The lack of any distro packages to fall back on when flatpak, distrobox, appimages, and brew fails is simply annoying. I’ve experienced this multiple times.

• When I would flash OSes on my Pixel, I couldn’t use flatpak/distrobox/brew. I would either have to (1) overlay a browser and ADB tools, (2) overlay ADB and maybe use an Appimage browser, or (3) boot into a traditional distro like Debian that has an unrestricted browser. Distroless has no recourse for me here.
• Using sshfs: installing sshfs from brew or distrobox would not work without host configuration changes made by overlaying sshfs. Distroless has no distro package to fall back on
• Using tailscale: tailscale from brew didn’t work. Had to fall back on distro package. Distroless would fail me here, but in this case, I believe Jorge preinstalls it. So simply adopt all of Jorge’s tastes and applications and you’ll be fine…
• No upstream Steam support since there’s no rpmfusion or official valve package to use, you’d have to use something like the unoffical Steam flatpak

While I love Fedora Atomic and atomic distros in general, I constantly feel like they do not think things through. They made the system harder to break, but with severely limited (if you use them the way you’re encouraged to, like no layering). They then address these gaps one by one with more and more solutions that are imperfect and that do not fit all needs.
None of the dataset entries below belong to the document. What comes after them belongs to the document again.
-- ==== Sys2Proof/Tests/Slice0.lean ====
section
/-! SUPPORT. The model's own tests: expected results come from the encodings of 30_encoding.md and the vectors of
95_test_vectors.md. At the end, one witness for the hypotheses of each obligation that has some. -/

namespace Sys2Proof.Tests
open Sys2Proof.Machine

set_option Elab.async false

/-! ## Set-up: configuration T of 95_test_vectors.md and three small states -/

/-- Configuration T. -/
def paramsT : Params := { defaultParams with P := 2, D := 2, F := 1, CAP := 4 }

/-- T after reset. -/
def idleT : State := State.resetOf paramsT

/-- The context of the example of R142, in phase PAIR_READY. -/
def readyT : State :=
  { idleT with
    frameCount := 3, lpcCur := [0xBF000000, 0xBE800000], gainCur := 0x3F000000
    lastSig := [0x40800000, 0x40000000], pairsLeft := 2, phase := .pairReady }

/-- The context of the example of R146, in phase PAIR_WAIT. -/
def waitT : State := { readyT with pred1 := 0x40200000, phase := .pairWait }

/-- T with the latch set by `E_PHASE`. -/
def latchedT : State := { idleT with err := true, errCode := 3 }

/-- The words a step answers with when the host presents the words `ws` of one transaction. -/
def answer (s : State) (ws : List Word) : List Word :=
  match ws with
  | [] => []
  | w :: payload =>
    match step { s with pending := [.command w payload] } with
    | .next t => t.responses.flatMap fun r => r.header :: r.data
    | .fault _ => []
    | .refused _ => []

/-- The command runs to a next state in which no error stands. -/
def accepts (i : Instr) (s : State) : Bool :=
  match exec i s with
  | .next t => !t.err
  | .fault _ => false
  | .refused _ => false

theorem accepts_next {i : Instr} {s : State} (h : accepts i s = true) : ∃ t, exec i s = .next t ∧ t.err = false := by
  unfold accepts at h
  split at h
  · exact ⟨_, by assumption, by simpa using h⟩
  · cases h
  · cases h

/-! ## Instances -/

theorem tables_ok : defaultParams.DecOk ∧ defaultParams.ThrOk := by
  refine ⟨?_, ?_⟩ <;> decide +kernel

theorem defaultParams_valid : defaultParams.Valid := ⟨by decide, tables_ok.1, tables_ok.2, by decide⟩

theorem paramsT_valid : paramsT.Valid := ⟨by decide, tables_ok.1, tables_ok.2, by decide⟩

theorem idleT_inv : idleT.Inv := by
  refine ⟨paramsT_valid, ?_, ?_, ?_, ?_⟩ <;> decide +kernel

theorem readyT_inv : readyT.Inv := by
  refine ⟨paramsT_valid, ?_, ?_, ?_, ?_⟩ <;> decide +kernel

theorem waitT_inv : waitT.Inv := by
  refine ⟨paramsT_valid, ?_, ?_, ?_, ?_⟩ <;> decide +kernel

theorem latchedT_inv : latchedT.Inv := by
  refine ⟨paramsT_valid, ?_, ?_, ?_, ?_⟩ <;> decide +kernel

theorem pending_inv {s : State} (h : s.Inv) (evs : List PortEvent) : State.Inv { s with pending := evs } :=
  ⟨h.1, h.2, h.3, h.4, h.5⟩

/-! ## WellFormed (R65, R68) -/

theorem test_wellFormed_frame : (Instr.frame 2 0 [0, 0] [0]).WellFormed paramsT = true := by decide

theorem test_illFormed_frame_a : (Instr.frame 2 0 [0] [0]).WellFormed paramsT = false := by decide

theorem test_illFormed_frame_v : (Instr.frame 2 0 [0, 0] [0, 0]).WellFormed paramsT = false := by decide

/-! ## Decoding, words written out from R66 to R71 -/

theorem test_decode_init : decode paramsT 0b0000000000000000_0000000000000000#32 [] = .instr .init := by decide

theorem test_decode_pitch :
    decode paramsT 0b0001000000000000_0000000000000000#32 [7] = .instr (.pitch 7) := by decide

theorem test_decode_frame :
    decode paramsT 0b0010000000000000_1000000000000110#32 [1, 2, 3, 4] =
      .instr (.frame 0b1000000000000110 1 [2, 3] [4]) := by decide

theorem test_decode_predict : decode paramsT 0b0011000000000000_0000000000000000#32 [] = .instr .predict := by decide

theorem test_decode_commit :
    decode paramsT 0b0100000000000000_1000001001111110#32 [] = .instr (.commit 130 126) := by decide

theorem test_decode_enc : decode paramsT 0b0101000000000000_0000000000000000#32 [9] = .instr (.enc 9) := by decide

theorem test_decode_dec : decode paramsT 0b0110000000000000_0000000011111110#32 [] = .instr (.dec 254) := by decide

theorem test_decode_rdreg :
    decode paramsT 0b0111000000000000_0001000000000011#32 [] = .instr (.rdreg 0x1003) := by decide

theorem test_decode_wrreg :
    decode paramsT 0b1000000000000000_0000000100000001#32 [5] = .instr (.wrreg 0x101 5) := by decide

theorem test_decode_refuses :
    decode paramsT 0xF1234567 [1, 2, 3] = .refuse .opcode ∧ decode paramsT 0x00010000 [] = .refuse .reserved ∧
    decode paramsT 0x60000100 [] = .refuse .reserved ∧ decode paramsT 0x30000001 [] = .refuse .reserved := by decide

theorem test_decode_unframed : decode paramsT 0x10000000 [] = .unframed := by decide

theorem test_encode_commit : encode (.commit 140 120) = [0x40008C78] := by decide

theorem test_table_word : decodeTableWord 32 0x600000FF = some (.dec 255) := by decide

/-- The next step runs the word placed: `RDREG ID`. -/
theorem test_withFetchWord :
    (match step (State.reset.withFetchWord 32 0x70000000) with
      | .next t => t.responses
      | .fault _ => []
      | .refused _ => []) = [{ header := 0x70000001, data := [0x424C5053] }] := by decide +kernel

/-! ## The commands, against 95_test_vectors.md -/

/-- V-PITCH: 0.02 (just below) gives 101, through the bias; −1.36 clamps. -/
theorem test_pitch :
    answer idleT [0x10000000, 0x3CA3D70A] = [0x10000001, 101] ∧
    answer idleT [0x10000000, 0xBFAE147B] = [0x10000001, 33] := by decide +kernel

/-- V-PITCH: NaN and the infinities. -/
theorem test_pitch_special :
    pitchLag specConsts 0x7FC00000 = 33 ∧ pitchLag specConsts 0x7F800000 = 255 ∧
    pitchLag specConsts 0xFF800000 = 33 := by decide +kernel

/-- V-ENC at and just below `THR[129]`. -/
theorem test_enc :
    answer idleT [0x50000000, 0x403415BC] = [0x50000001, 129] ∧
    answer idleT [0x50000000, 0x403415BB] = [0x50000001, 128] := by decide +kernel

/-- V-ENC: a NaN. -/
theorem test_enc_nan : answer idleT [0x50000000, 0xFFC00001] = [0x50000001, 0] := by decide +kernel

/-- V-DEC. -/
theorem test_dec : answer idleT [0x6000008C] = [0x60000001, 0x42AF3933] := by decide +kernel

/-- Program A line 1: a warm-up frame answers the gain and its zeros. -/
theorem test_frame_warm_up :
    answer idleT [0x20000002, 0x3E800000, 0x3F800000, 0x40000000, 0x41100000] = [0x20000003, 0, 0, 0] := by
  decide +kernel

/-- Program B line 7: an active frame answers the gain that was in slot 0. -/
theorem test_frame_active :
    answer { idleT with frameCount := 2, gainHist := [0x3F000000, 0] } [0x20000004, 0, 0, 0, 0] =
      [0x20050001, 0x3F000000] := by decide +kernel

/-- Program B line 8: the example of R142. -/
theorem test_predict : answer readyT [0x30000000] = [0x30060003, 0x00808081, 0x00808080, 0x3F000000] := by
  decide +kernel

/-- Program B line 10: the example of R146. -/
theorem test_commit : answer waitT [0x4000827E] = [0x40050002, 14, 8] := by decide +kernel

/-- Program D line 5: the clamp does not feed back. -/
theorem test_commit_clamps :
    answer { waitT with lpcCur := [0, 0], lastSig := [0, 0], pred1 := 0, deemphMem := 0x471C4000 } [0x4000FF00] =
      [0x40050002, 0x00007FFF, 0x0000590F] := by decide +kernel

/-- Program C line 6: INIT clears the latch. -/
theorem test_init : answer latchedT [0x00000000] = [0x00000000] := by decide +kernel

/-- V-REG: the last persistent word; the first address past `LAST_SIG`. -/
theorem test_rdreg :
    answer { idleT with featHist := [[1], [2]] } [0x70002001] = [0x70000001, 2] ∧
    answer idleT [0x70000102] = [0x7A800000] := by decide +kernel

/-- V-REG: the counter saturates at CAP, and the header shows `ACTIVE` after the write. -/
theorem test_wrreg : answer idleT [0x80000009, 0x00011170] = [0x80040000] := by decide +kernel

/-- V-REG: a read-only register and a hole. -/
theorem test_wrreg_refused :
    answer idleT [0x80000008, 0] = [0x8B000000] ∧ answer idleT [0x80000400, 0] = [0x8A800000] := by decide +kernel

/-- V-ERR: the check order. -/
theorem test_check_order :
    answer waitT [0x80000400, 0] = [0x89860000] ∧ answer latchedT [0x90000000] = [0x9B800000] ∧
    answer idleT [0x20010003, 0, 0, 0, 0] = [0x29000000] := by decide +kernel

/-- V-LPC: the order and the rounding of each step show; an infinity minus itself is a NaN. -/
theorem test_lpcPredict :
    lpcPredict 0 [0x3F800000, 0x3F800000, 0x3F800000] [0x4CBEBC20, 0x3F800000, 0xCCBEBC20] = 0 ∧
    lpcPredict 0 [0x3DCCCCCD, 0x3E4CCCCD, 0x3E99999A] [0x3F800000, 0x40000000, 0x40400000] = 0xBFB33334 := by
  decide +kernel

/-- V-QUANT: halves go up, on both sides of zero. -/
theorem test_quant :
    quant specConsts 0x40200000 = 3 ∧ quant specConsts 0xC0200000 = -2 ∧ quant specConsts 0xBF000001 = -1 ∧
    quant specConsts 0x46FFFE01 = 32767 := by decide +kernel

/-- V-DEEMPH: 850 and 722.5. -/
theorem test_deemphasise :
    deemphasise 0 specConsts 0 0x447A0000 = 0x44548000 ∧ deemphasise 0 specConsts 0 0x44548000 = 0x4434A000 := by
  decide +kernel

/-- R79, R81: a line of assembly and its words. -/
theorem test_assemble :
    (assembleLine paramsT "FRAME 4, 0.5, [-0.5, -0.25], [1.0]".toList).map (fun is => is.flatMap encode) =
      some [0x20000004, 0x3F000000, 0xBF000000, 0xBE800000, 0x3F800000] := by decide +kernel

/-- R79, R81: a register name gives the address of R40; a name beyond its array's end is rejected (log 22), and its
address is spelled as a number. -/
theorem test_assemble_register :
    (assembleLine paramsT "WRREG LAST_SIG[1], 2.0".toList).map (fun is => is.flatMap encode) =
      some [0x80000101, 0x40000000] ∧
    assembleLine paramsT "WRREG LAST_SIG[2], 2.0".toList = none ∧
    assembleLine paramsT "RDREG FEAT_HIST[0][57344]".toList = none ∧
    (assembleLine paramsT "RDREG 0x0102".toList).map (fun is => is.flatMap encode) = some [0x70000102] := by
  decide +kernel

/-- R93 (d): contents whose spacing shrinks from 128 down to 127 break the constraint. -/
theorem test_spacing_below_silence :
    ¬ ({ paramsT with DEC := paramsT.DEC.set 127 0xC0A00000 } : Params).DecOk := fun h =>
  absurd (h.2.2.2.2 127 (by decide)) (by decide +kernel)

/-! ## Witnesses: states and operands that meet the hypotheses of the obligations, clause by clause -/

theorem witness_DecodeOfEncodedCommand : (Instr.frame 65535 0 [0, 0] [0]).WellFormed paramsT = true := by decide

theorem witness_EncodeOfDecodedCommand : ∃ i, decode paramsT 0x2000FFFF [1, 2, 3, 4] = .instr i := ⟨_, rfl⟩

theorem witness_DecoderSortsEveryWord :
    9 ≤ (opField 0x90000000).toNat ∧ (opField 0x8FFFFFFF).toNat < 9 ∧ (0x8FFFFFFF#32).extractLsb' 16 12 ≠ 0 ∧
    ((opField 0x50000001).toNat ∈ [0, 1, 3, 5] ∧ immField 0x50000001 ≠ 0) ∧
    ((opField 0x60000100).toNat = 6 ∧ (0x60000100#32).extractLsb' 8 8 ≠ 0) ∧
    ((opField 0x600000FF).toNat < 9 ∧ (0x600000FF#32).extractLsb' 16 12 = 0 ∧
      ((opField 0x600000FF).toNat ∈ [0, 1, 3, 5] → immField 0x600000FF = 0) ∧
      ((opField 0x600000FF).toNat = 6 → (0x600000FF#32).extractLsb' 8 8 = 0) ∧
      payloadWords paramsT (opField 0x600000FF) = 0) := by decide

theorem witness_WorkedEncodingsDecode : paramsT.P = 2 ∧ paramsT.F = 1 := by decide

theorem witness_FirstWordFixesTheLength : (Instr.frame 0 0 [1, 2] [3]).WellFormed paramsT = true := by decide

theorem witness_StepRunsTheDecodedCommand :
    (∃ s : State, s.pending = [.command 0x600000FF []] ∧ decode s.params 0x600000FF [] = .instr (.dec 255)) ∧
    waitT.pending = [] :=
  ⟨⟨{ idleT with pending := [.command 0x600000FF []] }, rfl, rfl⟩, rfl⟩

theorem witness_ReservedOpcodeIsRefused :
    ∃ s : State, s.pending = [.command 0xFFFFFFFF [1]] ∧ 9 ≤ (opField 0xFFFFFFFF).toNat :=
  ⟨{ idleT with pending := [.command 0xFFFFFFFF [1]] }, rfl, by decide⟩

theorem witness_ReservedBitIsRefused :
    ∃ s : State, s.err = true ∧ s.pending = [.command 0x00000001 []] ∧ (opField 0x00000001).toNat < 9 ∧
      ((opField 0x00000001).toNat ∈ [0, 1, 3, 5] ∧ immField 0x00000001 ≠ 0) :=
  ⟨{ latchedT with pending := [.command 0x00000001 []] }, rfl, rfl, by decide, by decide⟩

theorem witness_EveryCommandGetsOneResponse :
    ∃ s : State, s.Inv ∧ s.pending = [.command 0x30000000 []] ∧ decode s.params 0x30000000 [] ≠ .unframed :=
  ⟨{ readyT with pending := [.command 0x30000000 []] }, pending_inv readyT_inv _, rfl, by decide⟩

theorem witness_ErrorLatchKeepsTheFirstCause :
    (∃ s t : State, s.pending = [.reset] ∧ step s = .next t) ∧
    (∃ s t : State, s.pending = [.command 0x30000000 []] ∧ step s = .next t ∧ s.err = false ∧ t.err = true) ∧
    (∃ s t : State, s.pending = [.command 0x70000008 []] ∧ step s = .next t ∧ s.err = true) :=
  ⟨⟨{ idleT with pending := [.reset] }, _, rfl, rfl⟩,
   ⟨{ idleT with pending := [.command 0x30000000 []] }, _, rfl, rfl, rfl, rfl⟩,
   ⟨{ latchedT with pending := [.command 0x70000008 []] }, _, rfl, rfl, rfl⟩⟩

theorem witness_LatchedBlockRefusesOtherCommands :
    (Instr.enc 0).WellFormed latchedT.params = true ∧ latchedT.err = true ∧ Instr.enc 0 ≠ .init ∧
    (∀ addr, Instr.enc 0 ≠ .rdreg addr) := ⟨rfl, rfl, by simp, by simp⟩

theorem witness_MisplacedCommandIsRefused :
    (waitT.err = false ∧ waitT.phase ≠ .idle ∧ (Instr.frame 3 0 [0, 0] [0]).WellFormed waitT.params = true) ∧
    (readyT.err = false ∧ readyT.phase ≠ .idle ∧ readyT.phase ≠ .pairWait) ∧
    (idleT.err = false ∧ idleT.phase ≠ .pairReady ∧ idleT.phase ≠ .pairWait) := by decide +kernel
• Flatpak is good for GUI apps, but not CLI.
• Brew is good for CLI stuff, but does funky PATH things that could break host OS at times (and as mentioned, did not work for sshfs or tailscale for me). KDE Linux initially promoted Brew, but then later recommended not using it at all due to its PATH shenanigans
• Distrobox is good if you need distro packages, but the containerization has limitations with desktop integration and more complex tasks, like I mentioned with flashing OSes on my Pixel.

At least with Fedora Atomic (and containerfiles with bootc stuff), I can get a robust system, seamless OS upgrades, and install any packages that do not work well as flatpaks/distrobox/appimages.
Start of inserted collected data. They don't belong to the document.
-- ==== Sys2Proof/Machine/Index.lean ====
section
/-!
DEFINITION. Memory and index-register instructions (42_memory_index.md R160 to R166). No access faults, I is left alone by the
block transfers and BCD, VF is not written as a flag.
-/

namespace Sys2Proof.Machine

/-- LOAD I, nnn (R160). -/
def execLoadI (nnn : Addr) (s : State) : Host.Outcome State Fault Refusal := .next (s.setI (addrWord nnn))

/-- ADD I, Vx (R161): modulo 2^16, no flag. -/
def execAddI (x : Nibble) (s : State) : Host.Outcome State Fault Refusal := .next (s.setI (s.i + byteWord (s.getV x)))

/-- The address of the glyph of digit `d` (R162, 20_memory.md R68). -/
def glyphAddr (d : Nat) : Word := BitVec.ofNat 16 (Config.fontBase + 5 * d)

/-- FONT Vx (R162): the digit is the low 4 bits of Vx. -/
def execFont (x : Nibble) (s : State) : Host.Outcome State Fault Refusal := .next (s.setI (glyphAddr (lowDigit (s.getV x))))

/-- STORE Vx (R163): V0 to Vx to memory from I on. -/
def execStore (x : Nibble) (s : State) : Host.Outcome State Fault Refusal := .next (s.storeRegs (x.toNat + 1))

/-- RESTORE Vx (R164): V0 to Vx from memory from I on. -/
def execRestore (x : Nibble) (s : State) : Host.Outcome State Fault Refusal := .next (s.restoreRegs (x.toNat + 1))

/-- The hundreds digit of a byte (R165). -/
def hundreds (b : Byte) : Byte := BitVec.ofNat 8 (b.toNat / 100)

/-- The tens digit of a byte (R165). -/
def tens (b : Byte) : Byte := BitVec.ofNat 8 (b.toNat / 10 % 10)

/-- The units digit of a byte (R165). -/
def units (b : Byte) : Byte := BitVec.ofNat 8 (b.toNat % 10)

/-- BCD Vx (R165): hundreds at I, tens at I + 1, units at I + 2. -/
def execBcd (x : Nibble) (s : State) : Host.Outcome State Fault Refusal :=
  let b := s.getV x
  .next (((s.memWrite (s.indexed 0) (hundreds b)).memWrite (s.indexed 1) (tens b)).memWrite (s.indexed 2) (units b))

end Sys2Proof.Machine
end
I can understand MIT being an issue in some cases. For example, VSCode is a proprietary fork of the MIT open-source Code. If Microsoft wanted, they could stop publishing the MIT open source version. Of course that code would still exist as MIT, but development would slow down without Microsoft.
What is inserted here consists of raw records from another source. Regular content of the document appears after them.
-- ==== Sys2Proof/Machine/Assembly.lean ====
section
/-!
DEFINITION. The assembler syntax (30_encoding.md R100, R101; the spec's decision D25): how an instruction is written, and how a program
becomes a ROM image. Nothing in the machine depends on it.
-/

namespace Sys2Proof.Machine

/-- The last hexadecimal digit of a number. -/
def hexDigit (k : Nat) : Char :=
  ['0', '1', '2', '3', '4', '5', '6', '7', '8', '9', 'A', 'B', 'C', 'D', 'E', 'F'].getD (k % 16) '0'

/-- A number in `count` hexadecimal digits. -/
def hexDigits : Nat → Nat → List Char
  | 0, _ => []
  | count + 1, k => hexDigits count (k / 16) ++ [hexDigit k]

/-- A register is `V0` to `VF`. -/
def regText (x : Nibble) : String := String.ofList ['V', hexDigit x.toNat]

/-- An immediate is `0x` and hexadecimal digits. -/
def immText (count k : Nat) : String := String.ofList (['0', 'x'] ++ hexDigits count k)

/-- The `y` field of a shift is written only where it is not 0. -/
def shiftText (name : String) (x y : Nibble) : String :=
  if y = 0 then name ++ " " ++ regText x else name ++ " " ++ regText x ++ ", " ++ regText y

/-- `NAME Vx, Vy`. -/
def pairText (name : String) (x y : Nibble) : String := name ++ " " ++ regText x ++ ", " ++ regText y

/-- `NAME Vx, nn`. -/
def regImmText (name : String) (x : Nibble) (nn : Byte) : String := name ++ " " ++ regText x ++ ", " ++ immText 2 nn.toNat

/-- The line that stands for an instruction, as the table of R100 writes it. -/
def instrText : Instr → String
  | .clear => "CLEAR"
  | .ret => "RETURN"
  | .jump nnn => "JUMP " ++ immText 3 nnn.toNat
  | .call nnn => "CALL " ++ immText 3 nnn.toNat
  | .skipEqImm x nn => regImmText "SKIP_EQ" x nn
  | .skipNeImm x nn => regImmText "SKIP_NE" x nn
  | .skipEqReg x y => pairText "SKIP_EQ" x y
  | .loadImm x nn => regImmText "LOAD" x nn
  | .addImm x nn => regImmText "ADD" x nn
  | .copy x y => pairText "COPY" x y
  | .orReg x y => pairText "OR" x y
  | .andReg x y => pairText "AND" x y
  | .xorReg x y => pairText "XOR" x y
  | .addReg x y => pairText "ADD" x y
  | .sub x y => pairText "SUB" x y
  | .shr x y => shiftText "SHR" x y
  | .subn x y => pairText "SUBN" x y
  | .shl x y => shiftText "SHL" x y
  | .skipNeReg x y => pairText "SKIP_NE" x y
  | .loadI nnn => "LOAD I, " ++ immText 3 nnn.toNat
  | .random x nn => regImmText "RANDOM" x nn
  | .draw x y n => pairText "DRAW" x y ++ ", " ++ immText 1 n.toNat
  | .skipKey x => "SKIP_KEY " ++ regText x
  | .skipNotKey x => "SKIP_NOT_KEY " ++ regText x
  | .getDelay x => "GET_DELAY " ++ regText x
  | .waitKey x => "WAIT_KEY " ++ regText x
  | .setDelay x => "SET_DELAY " ++ regText x
  | .setSound x => "SET_SOUND " ++ regText x
  | .addI x => "ADD I, " ++ regText x
  | .font x => "FONT " ++ regText x
  | .bcd x => "BCD " ++ regText x
  | .store x => "STORE " ++ regText x
  | .restore x => "RESTORE " ++ regText x

/-- One line of a program with its labels resolved: an instruction, or the directive `DB` (R101). -/
inductive AsmLine where
  | instr (i : Instr)
  | db (bytes : List Byte)
  deriving DecidableEq, Repr

/-- The bytes of a line: an instruction's word with its most significant byte first (R90), or the bytes given. -/
def lineBytes : AsmLine → List Byte
  | .instr i => bytesOfTableWord 16 (encode i).toNat
  | .db bytes => bytes

/-- The ROM image of a program, which Load places from 0x200 upward (R101). -/
def assemble (lines : List AsmLine) : List Byte := lines.flatMap lineBytes

end Sys2Proof.Machine
end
But I don’t see uutils being MIT as an issue. It’s primary goal is to be compatible with GNU coreutils. You can’t really rug pull a project with a goal like that. And permissively licensed utils have been around thanks to BSD and it’s never been an issue. You don’t see companies like Apple using proprietary forked versions as benefit. The “value” they add is higher up the tech stack with their own truly proprietary stuff or open stuff that encourages lock-in to its ecosystem, like Swift.

Snap as a technology is so interesting and more versatile than other formats. It’s just unfortunate that Canonical is in charge of the project, they’ve made some baffling decisions and continue to shoot themselves in the foot.